The other major components of long COVID-19 are the neurocognitive problems, which include brain fog, depression, anxiety, and memory issues. The main thing we have learned is that patients are struggling with slowness in processing. Their ability to process information has slowed down from their baseline, which interferes with daily activities and tasks. With patients who have a lot of these symptoms, we refer them to the Behavioral Health Post-COVID-19 Clinic, where they can be assessed. There they can learn skills for managing their daily lives or receive further neurocognitive testing and support.

We have also seen a lot of weight gain in this population, which has prompted us to refer some of our patients to the Weight Management Clinic.

Do you mostly see patients in the Post-COVID-19 Clinic who were severely ill or had to be hospitalized during their initial infection?

Two-thirds of our patients were initially treated in an ambulatory setting. And a lot of our patients from the ambulatory setting are the ones who have developed chronic fatigue, neurocognitive impairment, or had changes in their CAT scan showing air trapping. Only one-third were in the hospital or intensive care unit (ICU). We do not know whether this is due to the severity of the disease, which could’ve caused these patients to mount a larger antibody response and helped with some of these post-COVID-19 symptoms, or whether it’s due to a treatment that they received in the hospital that helped. 

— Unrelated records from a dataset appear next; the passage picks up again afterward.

-- ==== Sys2Proof/Certificates/Slice0/Obligations.lean ====
section
/-! DEFINITION. The statements for the provers: what an instruction or the machine does, by the rules of the spec. -/

open Sys2Proof Sys2Proof.Machine

/-! ## Encoding -/

/-- R52, R53, R64: the words that the manual works out in its own examples (after R63 and R79, in R85, R91 and R95), and the all-zero word, decode to
what the manual says they are. -/
def Obligations.ManualWordsDecode : Prop :=
  decodeWord 0x04850000 = .ok (.cvy 2 5 false .rne false false) ∧
  decodeWord 0x6C804202 = .ok (.vmul 8 1 (.v 2)) ∧
  decodeWord 0x6CD20500 = .ok (.vadd 13 8 (.v 5)) ∧
  decodeWord 0x88D10000 = .ok (.vst 13 4 0) ∧
  decodeWord 0x385187A0 = .ok (.fma 5 6 7 true 8) ∧
  decodeWord 0x38518720 = .ok (.fma 5 6 7 false 8) ∧
  decodeWord 0x50004000 = .ok (.jr 0 1 0) ∧
  decodeWord 0x5C505000 = .ok (.mfs 5 0x050) ∧
  decodeWord 0x6006C008 = .ok (.fenceFull .pkg) ∧
  (∀ i, decodeWord 0 ≠ .ok i)

/-- R53 to R56, R64: every instruction that has a word decodes back from it, with every operand at every value its field admits, and the word has 32
bits. -/
def Obligations.DecodeOfEncode : Prop :=
  ∀ (i : Instr) (w : Nat), i.wf = true → encode i = some w → w < 2 ^ 32 ∧ decodeWord w = .ok i

/-- R54, R56, R64: a word that decodes is the encoding of a well-formed instruction, so no two words mean the same instruction and no bit of a word
is without a meaning: a reserved field that is not zero, a register field out of range or a code that the map does not list is rejected. -/
def Obligations.EncodeOfDecode : Prop :=
  ∀ (i : Instr) (w : Nat), w < 2 ^ 32 → decodeWord w = .ok i → i.wf = true ∧ encode i = some w

/-! ## Scalar integer instructions -/

/-- R73: the operations of major 0x02 on two registers. Each completes in every state, its one effect being s[d]; s0 reads as zero and discards
writes. R31, R73: division. Quotients truncate toward zero; a zero divisor gives the quotient all ones and leaves the dividend as the remainder; the
most negative dividend over −1 gives itself with remainder zero. None traps. -/
def Obligations.AluResults : Prop :=
  (
  ∀ (s : State) (d a b : SReg), let x := s.hart.sreg a; let y := s.hart.sreg b
    Completes (.add d a b) s (WritesS s · d (word (x.toNat + y.toNat))) ∧
    Completes (.sub d a b) s (WritesS s · d (BitVec.ofInt 64 (x.toInt - y.toInt))) ∧
    Completes (.and d a b) s (WritesS s · d (x &&& y)) ∧
    Completes (.or d a b) s (WritesS s · d (x ||| y)) ∧
    Completes (.xor d a b) s (WritesS s · d (x ^^^ y)) ∧
    Completes (.sll d a b) s (WritesS s · d (word (x.toNat * 2 ^ (y.toNat % 64)))) ∧
    Completes (.srl d a b) s (WritesS s · d (word (x.toNat / 2 ^ (y.toNat % 64)))) ∧
    Completes (.sra d a b) s (WritesS s · d (BitVec.ofInt 64 (x.toInt / 2 ^ (y.toNat % 64)))) ∧
    Completes (.slt d a b) s (WritesS s · d (if x.toInt < y.toInt then 1 else 0)) ∧
    Completes (.sltu d a b) s (WritesS s · d (if x.toNat < y.toNat then 1 else 0)) ∧
    Completes (.min d a b) s (WritesS s · d (BitVec.ofInt 64 (min x.toInt y.toInt))) ∧
    Completes (.max d a b) s (WritesS s · d (BitVec.ofInt 64 (max x.toInt y.toInt))) ∧
    Completes (.minu d a b) s (WritesS s · d (word (min x.toNat y.toNat))) ∧
    Completes (.maxu d a b) s (WritesS s · d (word (max x.toNat y.toNat))) ∧
    Completes (.mul d a b) s (WritesS s · d (word (x.toNat * y.toNat))) ∧
    Completes (.mulh d a b) s (WritesS s · d (BitVec.ofInt 64 (x.toInt * y.toInt / 2 ^ 64))) ∧
    Completes (.mulhu d a b) s (WritesS s · d (word (x.toNat * y.toNat / 2 ^ 64)))) ∧
  (
  ∀ (s : State) (d a b : SReg), let x := s.hart.sreg a; let y := s.hart.sreg b
    Completes (.div d a b) s (WritesS s · d
      (if y = 0 then BitVec.allOnes 64 else if x = BitVec.intMin 64 ∧ y = -1 then BitVec.intMin 64 else BitVec.ofInt 64 (x.toInt.tdiv y.toInt))) ∧
    Completes (.divu d a b) s (WritesS s · d (if y = 0 then BitVec.allOnes 64 else word (x.toNat / y.toNat))) ∧
    Completes (.rem d a b) s (WritesS s · d (if y = 0 then x else BitVec.ofInt 64 (x.toInt.tmod y.toInt))) ∧
    Completes (.remu d a b) s (WritesS s · d (if y = 0 then x else word (x.toNat % y.toNat))))

/-- R73: the counts of leading zero bits, trailing zero bits and one bits, each said by what it counts; sign extension of the low 8, 16 or 32 bits;
the reversal of bits and of bytes. -/
def Obligations.OneSourceResults : Prop :=
  ∀ (s : State) (d a : SReg), let y := s.hart.sreg a; let x := y.toNat
    (x = 0 → Completes (.clz d a) s (WritesS s · d 64) ∧ Completes (.ctz d a) s (WritesS s · d 64)) ∧
    (∀ n, n < 64 → 2 ^ (63 - n) ≤ x → x < 2 ^ (64 - n) → Completes (.clz d a) s (WritesS s · d (word n))) ∧
    (∀ n, n < 64 → x % 2 ^ n = 0 → x / 2 ^ n % 2 = 1 → Completes (.ctz d a) s (WritesS s · d (word n))) ∧
    Completes (.popc d a) s (WritesS s · d (word ((List.range 64).map (fun k => x / 2 ^ k % 2)).sum)) ∧
    Completes (.sextb d a) s (WritesS s · d (BitVec.ofInt 64 (Int.bmod x (2 ^ 8)))) ∧
    Completes (.sexth d a) s (WritesS s · d (BitVec.ofInt 64 (Int.bmod x (2 ^ 16)))) ∧
    Completes (.sextw d a) s (WritesS s · d (BitVec.ofInt 64 (Int.bmod x (2 ^ 32)))) ∧
    Completes (.brev d a) s (fun t => WritesS s t d (t.hart.sreg d) ∧
      (d ≠ 0 → ∀ k, k < 64 → (t.hart.sreg d).getLsbD k = y.getLsbD (63 - k))) ∧
    Completes (.bswap d a) s (fun t => WritesS s t d (t.hart.sreg d) ∧
      (d ≠ 0 → ∀ k, k < 8 → (t.hart.sreg d).toNat / 256 ^ k % 256 = x / 256 ^ (7 - k) % 256))

/-- R74 to R76: the immediate forms, with a sign-extended 14-bit immediate, a shift amount below 64, or a sign-extended 20-bit immediate shifted left
by 14. -/
def Obligations.ImmediateResults : Prop :=
  ∀ (s : State) (d a : SReg) (k : BitVec 14) (n : BitVec 6) (u : BitVec 20), let x := s.hart.sreg a
    Completes (.addi d a k) s (WritesS s · d (BitVec.ofInt 64 (x.toInt + k.toInt))) ∧
    Completes (.andi d a k) s (WritesS s · d (x &&& BitVec.ofInt 64 k.toInt)) ∧
    Completes (.ori d a k) s (WritesS s · d (x ||| BitVec.ofInt 64 k.toInt)) ∧
    Completes (.xori d a k) s (WritesS s · d (x ^^^ BitVec.ofInt 64 k.toInt)) ∧
    Completes (.slti d a k) s (WritesS s · d (if x.toInt < k.toInt then 1 else 0)) ∧
    Completes (.sltiu d a k) s (WritesS s · d (if x.toNat < (BitVec.ofInt 64 k.toInt).toNat then 1 else 0)) ∧
    Completes (.slli d a n) s (WritesS s · d (word (x.toNat * 2 ^ n.toNat))) ∧
    Completes (.srli d a n) s (WritesS s · d (word (x.toNat / 2 ^ n.toNat))) ∧
    Completes (.srai d a n) s (WritesS s · d (BitVec.ofInt 64 (x.toInt / 2 ^ n.toNat))) ∧
    Completes (.lui d u) s (WritesS s · d (BitVec.ofInt 64 (u.toInt * 2 ^ 14))) ∧
    Completes (.addpc d u) s (WritesS s · d (BitVec.ofInt 64 (s.hart.pc.toInt + u.toInt * 2 ^ 14)))

/-! ## Scalar floating point -/

/-- R77 to R79: the arithmetic of majors 0x0D and 0x0E on exact values. Each completes in every state: the exact result is rounded once under
MODE.RND and MODE.FTZ, the flags of the operation and of the rounding are raised, and nothing else changes. `wide` selects fp64, else fp32 from the
low half. -/
def Obligations.FloatArithmetic : Prop :=
  ∀ (s : State) (d a b c : SReg) (wide : Bool),
    let h := s.hart
    let f := scalarFormat wide
    let v := fun r => f.decode h.ftz ((h.sreg r).toNat % 2 ^ f.width)
    let rounded := fun (i : Instr) (r : Machine.Num × FFlags) =>
      Completes i s (WritesSFlags s · d (word (f.round h.rnd h.ftz r.1).1) (r.2 ||| (f.round h.rnd h.ftz r.1).2))
    rounded (.fadd d a b wide) (Machine.Num.add h.rnd (v a) (v b)) ∧
    rounded (.fsub d a b wide) (Machine.Num.add h.rnd (v a) (v b).neg) ∧
    rounded (.fmul d a b wide) (Machine.Num.mul (v a) (v b)) ∧
    rounded (.fdiv d a b wide) (Machine.Num.div (v a) (v b)) ∧
    rounded (.fsqrt d a wide) (Machine.Num.sqrt (v a)) ∧
    rounded (.fmin d a b wide) (Machine.Num.min (v a) (v b)) ∧
    rounded (.fmax d a b wide) (Machine.Num.max (v a) (v b)) ∧
    rounded (.fma d a b wide c) (Machine.Num.fma h.rnd (v a) (v b) (v c)) ∧
    rounded (.fms d a b wide c) (Machine.Num.fma h.rnd (v a) (v b) (v c).neg) ∧
    rounded (.fnma d a b wide c) (Machine.Num.fma h.rnd (v a).neg (v b) (v c)) ∧
    rounded (.fnms d a b wide c) (Machine.Num.fma h.rnd (v a).neg (v b) (v c).neg)

/-- R26, R77, R78: conversions between a scalar's formats. To an integer, the value is rounded under MODE.RND into the 64-bit range; from an integer
and between the widths it is rounded once. -/
def Obligations.FloatConversions : Prop :=
  ∀ (s : State) (d a : SReg) (wide : Bool),
    let h := s.hart
    let x := h.sreg a
    let f := scalarFormat wide
    let v := fun (g : Ieee) => g.decode h.ftz (x.toNat % 2 ^ g.width)
    let rounded := fun (i : Instr) (r : Machine.Num) =>
      Completes i s (WritesSFlags s · d (word (f.round h.rnd h.ftz r).1) (f.round h.rnd h.ftz r).2)
    let toInt := fun (i : Instr) (lo hi : Int) =>
      Completes i s (WritesSFlags s · d (BitVec.ofInt 64 (roundToInt h.rnd lo hi (v f)).1) (roundToInt h.rnd lo hi (v f)).2)
    toInt (.fcvti d a wide) (-(2 ^ 63)) (2 ^ 63 - 1) ∧
    toInt (.fcvtu d a wide) 0 (2 ^ 64 - 1) ∧
    rounded (.fcvtf d a wide) (.ofInt x.toInt) ∧
    rounded (.fcvtfu d a wide) (.ofInt x.toNat) ∧
    rounded (.fcvtw d a wide) (v (scalarFormat (!wide)))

Also, to this day, we have seen very few patients in our Post-COVID-19 Clinic who were vaccinated with two initial doses. Additionally, to this day, we have not seen anyone who received the booster vaccine.

Are you seeing improvement in these patients? Are there treatments for these long-term complexities?

Yes, some of them are improving. Sometimes they’re not getting completely back to where they were before getting sick, but I would say that they have shown improvement. It’s taking many, many months, sometimes a year, for some to improve.

With pulmonary function tests and lung imaging, we’ve seen many of our patients who were sick enough to be in the ICU recovering part of their lung function as well as improving their lung imaging after many months.

We realized we needed to get more specialists involved, and we needed to get rehabilitation involved. We started incorporating pulmonary rehabilitation, physical therapy, psychology, and psychiatry, and then we realized that the complexity was such that we needed coordination of care. So, we were able to hire a clinical nurse coordinator who has been instrumental in the care of our patients.

Why should patients with long COVID-19 come to UI Hospitals & Clinics?

A lot of patients feel like they are not being heard or that their symptoms are not real. That frustration really makes a lot of patients not even look for care. So, what we’re trying to do here in the Post-COVID-19 Clinic is to, first, recognize that what everybody is going through is real. We understand that this is something that’s affecting their daily lives, it’s taking a long time to recover, and that you could’ve had something very mild in the beginning with COVID-19 and now you’re suffering from post-COVID-19.

The collaborative nature at an academic institution has been instrumental for us to be able to have a clinic to provide access to these specialties.